I am no Rust expert but I hope this is a fair comparison.
use std::fmt;
use std::io::Read;
use logos::Logos;
use std::fs::File;
use std::time::SystemTime;
#[derive(Logos, Debug, PartialEq)]
#[logos(skip r"[ \t\n]+")] // Ignore this regex pattern between tokens
enum Token {
#[regex("[a-zA-Z]+")]
Atom,
#[token("(")]
LParen,
#[token(")")]
RParen,
}
impl fmt::Display for Token {
fn fmt(&self, f: &mut fmt::Formatter) -> fmt::Result {
let token: &str = match self {
Token::Atom => { "Atom" }
Token::LParen => { "LParen" }
Token::RParen => { "RParen" }
};
write!(f, "{}", token)
}
}
fn main() {
let mut file = File::open("raw-huge.in").unwrap();
let mut data = vec![];
let _ = file.read_to_end(&mut data);
let s = String::from_utf8(data).unwrap();
let mut lex = Token::lexer(&s);
let mut result = Vec::new();
let now = SystemTime::now();
let mut step = lex.next();
while step != None {
match step.unwrap() {
Ok(token) => {
result.push((token, lex.span()));
}
Err(e) => {
println!("Error: {e:?}");
break;
}
}
step = lex.next()
}
// println!("{:?}", result);
match now.elapsed() {
Ok(elapsed) => {
println!("Time elapsed: {}μs", elapsed.as_micros());
}
Err(e) => {
println!("Error: {e:?}");
}
}
}
In my glorious adventure of trying to optimize my code I found some error while changing the lex
function.
Compiling sexp.fut...
Reporting arithmetic mean runtime of at least 10 runs for each dataset (min 0.5s).

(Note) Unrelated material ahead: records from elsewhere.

/-- The instructions: one constructor for each row of the operation table, in the table's order.
Fields stand in the order header, modifiers, D, A, B, X. -/
inductive Instr where
  -- class 0 (R86 to R95)
  | vadd (h : Hdr) (t : IType) (sat : Bool) (d a b : Opd)
  | vsub (h : Hdr) (t : IType) (sat : Bool) (d a b : Opd)
  | vmul (h : Hdr) (t : IType) (sat : Bool) (d a b : Opd)
  | vmulh (h : Hdr) (t : IType) (d a b : Opd)
  | vmad (h : Hdr) (t : IType) (sat : Bool) (d a b c : Opd)
  | vmadw (h : Hdr) (t : IType) (sat : Bool) (d a b c : Opd)
  | vdiv (h : Hdr) (t : IType) (sat rem : Bool) (d a b : Opd)
  | vmin (h : Hdr) (t : IType) (d a b : Opd)
  | vmax (h : Hdr) (t : IType) (d a b : Opd)
  | vabs (h : Hdr) (t : IType) (sat : Bool) (d a : Opd)
  | vneg (h : Hdr) (t : IType) (sat : Bool) (d a : Opd)
  | vand (h : Hdr) (t : IType) (d a b : Opd)
  | vor (h : Hdr) (t : IType) (d a b : Opd)
  | vxor (h : Hdr) (t : IType) (d a b : Opd)
  | vnot (h : Hdr) (t : IType) (d a : Opd)
  | vshl (h : Hdr) (t : IType) (d a b : Opd)
  | vshr (h : Hdr) (t : IType) (d a b : Opd)
  | vsra (h : Hdr) (t : IType) (d a b : Opd)
  | vrot (h : Hdr) (t : IType) (d a b : Opd)
  | vbfe (h : Hdr) (t : IType) (d a b c : Opd)
  | vbfi (h : Hdr) (t : IType) (pos : BitVec 6) (len : BitVec 7) (d a b : Opd)
  | vpopc (h : Hdr) (t : IType) (d a : Opd)
  | vclz (h : Hdr) (t : IType) (d a : Opd)
  | vctz (h : Hdr) (t : IType) (d a : Opd)
  | vbrev (h : Hdr) (t : IType) (d a : Opd)
  | vsel (h : Hdr) (t : IType) (d a b c : Opd)
  | vlea (h : Hdr) (t : IType) (sh : BitVec 3) (d a b : Opd)
  | vcmp (h : Hdr) (t : IType) (cc : Cond) (d a b : Opd)
  | vaddc (h : Hdr) (d a b c : Opd)
  | vsubb (h : Hdr) (d a b c : Opd)
  | vmov (h : Hdr) (t : IType) (d a : Opd)
  | vmovi (h : Hdr) (f : LaneForm) (i : BitVec 32) (d : Opd)
  | vprmt (h : Hdr) (d a b c : Opd)
  | vrng (h : Hdr) (d a b c : Opd)
  | vrngf (h : Hdr) (d a b c : Opd)
  -- class 1 (R96 to R104)
  | vfadd (h : Hdr) (t : FType) (r : Rnd) (sat : Bool) (d a b : Opd)
  | vfsub (h : Hdr) (t : FType) (r : Rnd) (sat : Bool) (d a b : Opd)
  | vfmul (h : Hdr) (t : FType) (r : Rnd) (sat : Bool) (d a b : Opd)
  | vffma (h : Hdr) (t : FType) (r : Rnd) (sat : Bool) (d a b c : Opd)
  | vfmin (h : Hdr) (t : FType) (d a b : Opd)
  | vfmax (h : Hdr) (t : FType) (d a b : Opd)
  | vfcmp (h : Hdr) (t : FType) (cc : Cond) (d a b : Opd)
  | vfclass (h : Hdr) (t : FType) (d a : Opd)
  | vfcvt (h : Hdr) (t : FType) (r : Rnd) (sat : Bool) (s : FType) (d a : Opd)
  | vfcvti (h : Hdr) (t : FType) (r : Rnd) (sat i2f : Bool) (i : IType) (d a : Opd)
  | vfround (h : Hdr) (t : FType) (r : Rnd) (d a : Opd)
  | vfscale (h : Hdr) (t : FType) (r : Rnd) (sat : Bool) (d a b : Opd)
  | vfpack (h : Hdr) (t : FType) (r : Rnd) (sat hi : Bool) (d a b : Opd)
  | vfunpk (h : Hdr) (t : FType) (hi : Bool) (d a : Opd)
  | vfdot2 (h : Hdr) (t : FType) (r : Rnd) (sat : Bool) (d a b c : Opd)
  | vfrcp (h : Hdr) (t : FType) (r : Rnd) (sat fast : Bool) (d a : Opd)
  | vfrsq (h : Hdr) (t : FType) (r : Rnd) (sat fast : Bool) (d a : Opd)
  | vfsqrt (h : Hdr) (t : FType) (r : Rnd) (sat fast : Bool) (d a : Opd)
  | vfdiv (h : Hdr) (t : FType) (r : Rnd) (sat fast : Bool) (d a b : Opd)
  | vfexp2 (h : Hdr) (t : FType) (r : Rnd) (sat fast : Bool) (d a : Opd)
  | vflog2 (h : Hdr) (t : FType) (r : Rnd) (sat fast : Bool) (d a : Opd)
  | vfsin (h : Hdr) (t : FType) (r : Rnd) (sat fast : Bool) (d a : Opd)
  | vfcos (h : Hdr) (t : FType) (r : Rnd) (sat fast : Bool) (d a : Opd)
  | vftanh (h : Hdr) (t : FType) (r : Rnd) (sat fast : Bool) (d a : Opd)
  | vfsigm (h : Hdr) (t : FType) (r : Rnd) (sat fast : Bool) (d a : Opd)
  | vfgelu (h : Hdr) (t : FType) (r : Rnd) (sat fast : Bool) (d a : Opd)
  | vfsilu (h : Hdr) (t : FType) (r : Rnd) (sat fast : Bool) (d a : Opd)
  -- class 2 (R106 to R112)
  | sadd (h : Hdr) (t : IType) (sat : Bool) (d a b : Opd)
  | ssub (h : Hdr) (t : IType) (sat : Bool) (d a b : Opd)
  | smul (h : Hdr) (t : IType) (sat : Bool) (d a b : Opd)
  | smad (h : Hdr) (t : IType) (sat : Bool) (d a b c : Opd)
  | sand (h : Hdr) (t : IType) (d a b : Opd)
  | sor (h : Hdr) (t : IType) (d a b : Opd)
  | sxor (h : Hdr) (t : IType) (d a b : Opd)
  | sshl (h : Hdr) (t : IType) (d a b : Opd)
  | sshr (h : Hdr) (t : IType) (d a b : Opd)
  | ssra (h : Hdr) (t : IType) (d a b : Opd)
  | smin (h : Hdr) (t : IType) (d a b : Opd)
  | smax (h : Hdr) (t : IType) (d a b : Opd)
  | scmp (h : Hdr) (t : IType) (cc : Cond) (d a b : Opd)
  | ssel (h : Hdr) (t : IType) (d a b c : Opd)
  | smov (h : Hdr) (t : IType) (d a : Opd)
  | smovi (h : Hdr) (f : SForm) (i : BitVec 32) (d : Opd)
  | sfadd (h : Hdr) (t : FType) (r : Rnd) (d a b : Opd)
  | sfmul (h : Hdr) (t : FType) (r : Rnd) (d a b : Opd)
  | sffma (h : Hdr) (t : FType) (r : Rnd) (d a b c : Opd)
  | sfcmp (h : Hdr) (t : FType) (cc : Cond) (d a b : Opd)
  | sfcvt (h : Hdr) (t : FType) (r : Rnd) (k : SCvt) (d a : Opd)
  | sread (h : Hdr) (d a : Opd)
  | sld (h : Hdr) (w : AWidth) (sc : Scope) (ch : CHint) (d a b : Opd)
  | sst (h : Hdr) (w : AWidth) (sc : Scope) (ch : CHint) (a b c : Opd)
  | vtos (h : Hdr) (lane : BitVec 5) (first w64 : Bool) (d a : Opd)
  | stov (h : Hdr) (w64 : Bool) (d a : Opd)
  -- class 3 (R105, R172 to R177)
  | pand (h : Hdr) (na nb : Bool) (d a b : Opd)
  | por (h : Hdr) (na nb : Bool) (d a b : Opd)
  | pxor (h : Hdr) (na nb : Bool) (d a b : Opd)
  | pnot (h : Hdr) (d a : Opd)
  | pmov (h : Hdr) (d a : Opd)
  | pset (h : Hdr) (w64 : Bool) (d a : Opd)
  | vshfl (h : Hdr) (m : ShMode) (seg : Fin 6) (w64 : Bool) (d a b : Opd) (v : Option Opd)
  | vvote (h : Hdr) (m : VoteMode) (d a : Opd) (k : Option Opd)
  | vballot (h : Hdr) (cnt : Bool) (d a : Opd)
  | vredux (h : Hdr) (o : RedOp) (t : RedType) (sat : Bool) (r : Rnd) (d a : Opd)
  | vscan (h : Hdr) (o : RedOp) (t : RedType) (sat excl : Bool) (r : Rnd) (d a : Opd)
  | vmatch (h : Hdr) (w64 : Bool) (d a : Opd)
  | vlanemap (h : Hdr) (d a : Opd)
  -- class 4 (R159 to R166)
  | bra (h : Hdr) (i : BitVec 32)
  | brx (h : Hdr) (a : Opd)
  | call (h : Hdr) (i : BitVec 32) (d : Opd)
  | callx (h : Hdr) (d a : Opd)
  | ret (h : Hdr) (a : Opd)
  | reform (h : Hdr)
  | rejoin (h : Hdr) (a : Opd)
  | exit (h : Hdr)
  | yield (h : Hdr)
  | nop (h : Hdr)
  | swtrap (h : Hdr) (code : BitVec 13)
  | bkpt (h : Hdr) (code : BitVec 13)
  -- class 5 (R204 to R214)
  | ld (h : Hdr) (w : AWidth) (sc : Scope) (ch : CHint) (d a b : Opd)
  | st (h : Hdr) (w : AWidth) (sc : Scope) (ch : CHint) (a b c : Opd)
  | ldl (h : Hdr) (w : AWidth) (d a b : Opd)
  | stl (h : Hdr) (w : AWidth) (a b c : Opd)
  | ldcl (h : Hdr) (w : AWidth) (d a b : Opd)
  | stcl (h : Hdr) (w : AWidth) (a b c : Opd)
  | ldro (h : Hdr) (w : AWidth) (ch : CHint) (d a b : Opd)
  | ldw (h : Hdr) (w : AWidth) (d a b : Opd)
  | pref (h : Hdr) (die : Bool) (ch : CHint) (a b : Opd)
  | atom (h : Hdr) (o : AtomOp) (t : AtomTy) (ord : Bool) (sc : Scope) (d a b : Opd)
  | atoml (h : Hdr) (o : AtomOp) (t : AtomTy) (ord cl : Bool) (d a b : Opd)
  | red (h : Hdr) (o : AtomOp) (t : AtomTy) (ord : Bool) (sc : Scope) (a b : Opd)
  -- class 6 (R215 to R222)
  | acq (h : Hdr) (sc : Scope) (d : Option Opd) (a : Opd)
  | rel (h : Hdr) (sc : Scope) (a : Opd)
  | fence (h : Hdr) (seqc : Bool) (sc : Scope)
  | xfence (h : Hdr) (sc : Scope) (ca cb : Path)
  | bar (h : Hdr) (nf arv : Bool) (a : Opd)
  | barcl (h : Hdr) (nf arv : Bool) (a : Opd)
  | bxinit (h : Hdr) (grp cl : Bool) (a b : Opd)
  | bxowe (h : Hdr) (grp cl : Bool) (a b : Opd)
  | bxpay (h : Hdr) (grp cl : Bool) (sc : Scope) (a b : Opd)
  | bxwait (h : Hdr) (cl : Bool) (sc : Scope) (a b : Opd)
  | bxpoll (h : Hdr) (cl : Bool) (sc : Scope) (d a b : Opd)
  -- class 7 (R223 to R231)
  | cpyG2l (h : Hdr) (sc : Scope) (ch : CHint) (d a b x : Opd)
  | cpyL2g (h : Hdr) (sc : Scope) (ch : CHint) (d a b x : Opd)
  | cpyW2l (h : Hdr) (d a b x : Opd)
  | cpyo (h : Hdr) (wst : Bool) (ch : CHint) (d a b x : Opd)
  | cpyl (h : Hdr) (d a b x : Opd)
  | gkv (h : Hdr) (ix : Bool) (d a b x : Opd)
  | kvpf (h : Hdr) (ix : Bool) (d a b x : Opd)
  | hwait (h : Hdr) (d : Option Opd) (a : Opd)
  | htest (h : Hdr) (d a : Opd)
  | hcancel (h : Hdr) (a : Opd)
  | hmov (h : Hdr) (d a : Opd)
  | vlob (h : Hdr) (f : LobForm) (n1 : BitVec 5) (d a : Opd)
  -- class 8 (R115 to R134)
  | tcfg (h : Hdr) (a : Opd)
  | macq (h : Hdr)
  | mrel (h : Hdr)
  | mma (h : Hdr) (d a b : Opd)
  | mmas (h : Hdr) (d a b x : Opd)
  | mmag (h : Hdr) (d a b : Opd) (x : Option Opd)
  | mzero (h : Hdr) (d : Option Opd)
  | mld (h : Hdr) (loc : Bool) (ch : CHint) (d a b : Opd)
  | mst (h : Hdr) (loc : Bool) (ch : CHint) (raw : Bool) (d a b x : Opd)
  | mrd (h : Hdr) (c : ColCnt) (col : BitVec 8) (d a b : Opd)
  | mwr (h : Hdr) (c : ColCnt) (col : BitVec 8) (d a b : Opd)
  -- class 9: sorter, queues, launches (R258 to R269, R290 to R293)
  | tkbeg (h : Hdr) (a : Opd)
  | tkpush (h : Hdr) (a b : Opd)
  | tkend (h : Hdr) (byidx : Bool) (d a : Opd)
  | wqpush (h : Hdr) (sc : Scope) (d a b : Opd)
  | wqpop (h : Hdr) (nb : Bool) (sc : Scope) (d a : Opd) (v : Option Opd)
  | wqlen (h : Hdr) (d a : Opd)
  | lacnt (h : Hdr) (sc : Scope) (d a b x : Opd)
  | fetchw (h : Hdr) (a : Opd)
  | launch (h : Hdr) (d a : Opd)
  | resq (h : Hdr) (sel : ResSel) (d : Opd)
  -- class 9: requests and KV (R308 to R314, R330 to R338)
  | rqld (h : Hdr) (f : RqFld) (sc : Scope) (d a : Opd)
  | rqst (h : Hdr) (f : RqFld) (sc : Scope) (a b : Opd)
  | rqemit (h : Hdr) (sc : Scope) (d a b : Opd)
  | rqstop (h : Hdr) (sc : Scope) (d a : Opd)
  | rqfail (h : Hdr) (sc : Scope) (a b : Opd)
  | rqslot (h : Hdr) (inv : Bool) (sc : Scope) (d a : Opd)
  | bfdone (h : Hdr) (a : Opd)
  | kvapp (h : Hdr) (sc : Scope) (d a b : Opd)
  | kvmap (h : Hdr) (ix : Bool) (sc : Scope) (d a b : Opd)
  | kvinv (h : Hdr) (sc : Scope) (d a b x : Opd)
  | kvref (h : Hdr) (o : KvRefOp) (sc : Scope) (d a : Opd)
  | kvevictLp (h : Hdr) (sc : Scope) (d a : Opd)
  | kvevictCxl (h : Hdr) (sc : Scope) (d a : Opd)
  | kvevictPeer (h : Hdr) (sc : Scope) (d a b : Opd)
  | rxlook (h : Hdr) (sc : Scope) (d a b : Opd)
  | rxins (h : Hdr) (sc : Scope) (d a b : Opd)
  -- class 10 (R342 to R358)
  | csrrd (h : Hdr) (num : BitVec 12) (d : Opd)
  | csrwr (h : Hdr) (num : BitVec 12) (a : Opd)
  | tret (h : Hdr)
  | tretSkip (h : Hdr)
  | tretKill (h : Hdr)
  | trd (h : Hdr) (f : TrdFld) (d a : Opd)
  | fltrep (h : Hdr) (d a b : Opd)
  | fltcancel (h : Hdr) (d a b : Opd)
  | tlbinvVa (h : Hdr) (d a b : Opd)
  | tlbinvCtx (h : Hdr) (d a : Opd)
  | tlbinvMig (h : Hdr) (d a b : Opd)
  | idle (h : Hdr) (a : Opd)
  -- class 11 (R33 to R36)
  | pairWord (stall : BitVec 4) (yld : Bool) (post : BitVec 2) (p0 p1 : Half)
  -- the device's own steps (spec 95): their operands say which core, team, command, page ... acts
  | bankroleApply (core : Nat)
  | issueGroupDraw (core : Nat)
  | binAged (core slot : Nat) (pc : PC)
  | longLatencyDissolve (core gid : Nat)
  | rotation (core gid : Nat)
  | waitConditionMet (core slot thr : Nat)
  | variableLatencyWriteback (core k : Nat)
  | urgencyMark (core : Nat)
  | rejoinRelease (core slot hg : Nat) (pc : PC)
  | collectorFire (core slot hg : Nat) (pc : PC)
  | barrierRelease (cl : Bool) (a b id : Nat)
  | engineGrant (core : Nat)
  | loadDataReturn (core k : Nat)
  | storeGloballyPerformed (core k : Nat)
  | faultRingEntryWrite (ctx : Nat)
  | teamHalt (core slot : Nat)
  | commandPortionArrival (core id : Nat)
  | commandRetire (core id : Nat)
  | commandFailure (core id : Nat)
  | pageRecall (ctx page : Nat)
  | pageEviction (ctx : Nat)
  | teamPlacement (grid : Nat) (cores : List Nat)
  | gridCompletion (grid : Nat)
  | replayBegin (replay : Nat)
  | kick (ctx : Nat)
  | launchPacket (ctx : Nat)
  | wsload (ctx : Nat)
  | setdet (ctx : Nat)
  | signal (ctx : Nat)
  | wait (ctx : Nat)
  | meridianStep (ctx : Nat)
  | meridianIdlePoll (ctx : Nat)
  | ctxbell (v : BitVec 64)
  | contextTablePoll (ctx : Nat)
  | contextRun (ctx : Nat)
  | contextEvict (ctx : Nat)
  | evictionComplete (ctx : Nat)
  | contextKill (ctx : Nat)
  | deadlineSaveSegment (ctx stack : Nat)
  | journalMismatch (ctx : Nat)
  | portIntervalRefill (port : Nat)
  | portArbitrate (port : Nat)
  | linkRead (stk tag line : Nat) (urg brst : Bool)
  | linkWrite (stk tag line : Nat) (brst : Bool) (data : List Byte)
  | linkMaskedWrite (stk tag line : Nat) (brst : Bool) (mask : BitVec 64) (data : List Byte)
  | linkAtomic (stk tag line : Nat) (o : AtomOp) (kind : BitVec 2) (w64 : Bool) (off : BitVec 6)
      (opnd new : BitVec 64)
  | urgencyNotice (stk tag : Nat)
  | linkReply (stk tag : Nat)
  | refreshDue (stk bank : Nat)
  | forcedRefresh (stk bank : Nat)
  | retrainIntervalExpiry (stk : Nat) (failed : Bool)
  | stkrate (stk : Nat) (v : BitVec 64)
  | dataRateChange (stk : Nat) (failed : Bool)
  | patrolScrub (stk line : Nat) (res : BitVec 2)
  | sramPatrol (die unit : Nat) (addr : Nat) (res : BitVec 2)
  | weightStoreRefreshWindow (die : Nat)
  | cxlTimeout (core k : Nat)
  | linkCrcFailure (die unit : Nat) (tries : Nat)
  | flolvoPageReceive (ctx : Nat) (tag : BitVec 32) (sfill : Nat) (data : List Byte)
  | dieHalt (die : Nat) (thermal : Bool)
  | warmReset (die : Nat)
  | coldReset
  | powerThermalStep (die : Nat) (up : Bool)
  | errctlHalt (die : Nat) (on : Bool)
  | errctlUnfrz (die : Nat)
  | rbdataRead
  | rbdataWrite (v : BitVec 64)
  | attreq (v : BitVec 64)
  | hostRegisterWrite (off : Nat) (v : BitVec 64)
  | firmwareVerify (header body : List Byte)
  | postPackageRepair (stk line : Nat)
  | weightStoreWindowEnd (die : Nat)
  | requestWaited2us (stk tag : Nat)
  | hostAgentAccess (addr : Nat) (data : Option (List Byte)) (len : Nat)
  deriving DecidableEq, Repr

More runs automatically performed for up to 300s to ensure accurate measurement.
sexp.fut:lex (no tuning file):
huge.in:
Unknown error. This is a compiler bug.
Failed to run sexp.fut
./sexp: sexp.c:8031: CUDA call
gpu_free_all(ctx)
failed with error code 1 (invalid argument)
CallStack (from HasCallStack):
error, called at src/Futhark/Server.hs:187:7 in futhark-server-1.2.2.1-6bIJRa1PKd9DOkMNzFraOf:Futhark.Server
No such problem happens with the OpenCL backend currently.
The OpenCL benchmark:
huge.in: 2641877μs (95% CI: [ 2576615.3, 2700206.8])
It is about 0.4s faster so far.
Also I can try to narrow down what code causes the bug on Saturday maybe.
I also get this error.
Compiling sexp.fut...
Reporting arithmetic mean runtime of at least 10 runs for each dataset (min 0.5s).
More runs automatically performed for up to 300s to ensure accurate measurement.
sexp.fut:lex (no tuning file):
large.in:
sexp.c:8084: CUDA call
cuMemcpyDtoH_v2(dst, src + offset, size)
failed with error code 700 (an illegal memory access was encountered)
Failed to run sexp.fut
./sexp: sexp.c:8031: CUDA call
gpu_free_all(ctx)
failed with error code 1 (invalid argument)
CallStack (from HasCallStack):
error, called at src/Futhark/Server.hs:187:7 in futhark-server-1.2.2.1-6bIJRa1PKd9DOkMNzFraOf:Futhark.Server
Currently only the RegEx can be parsed, the NFA will be needed to be constructed next.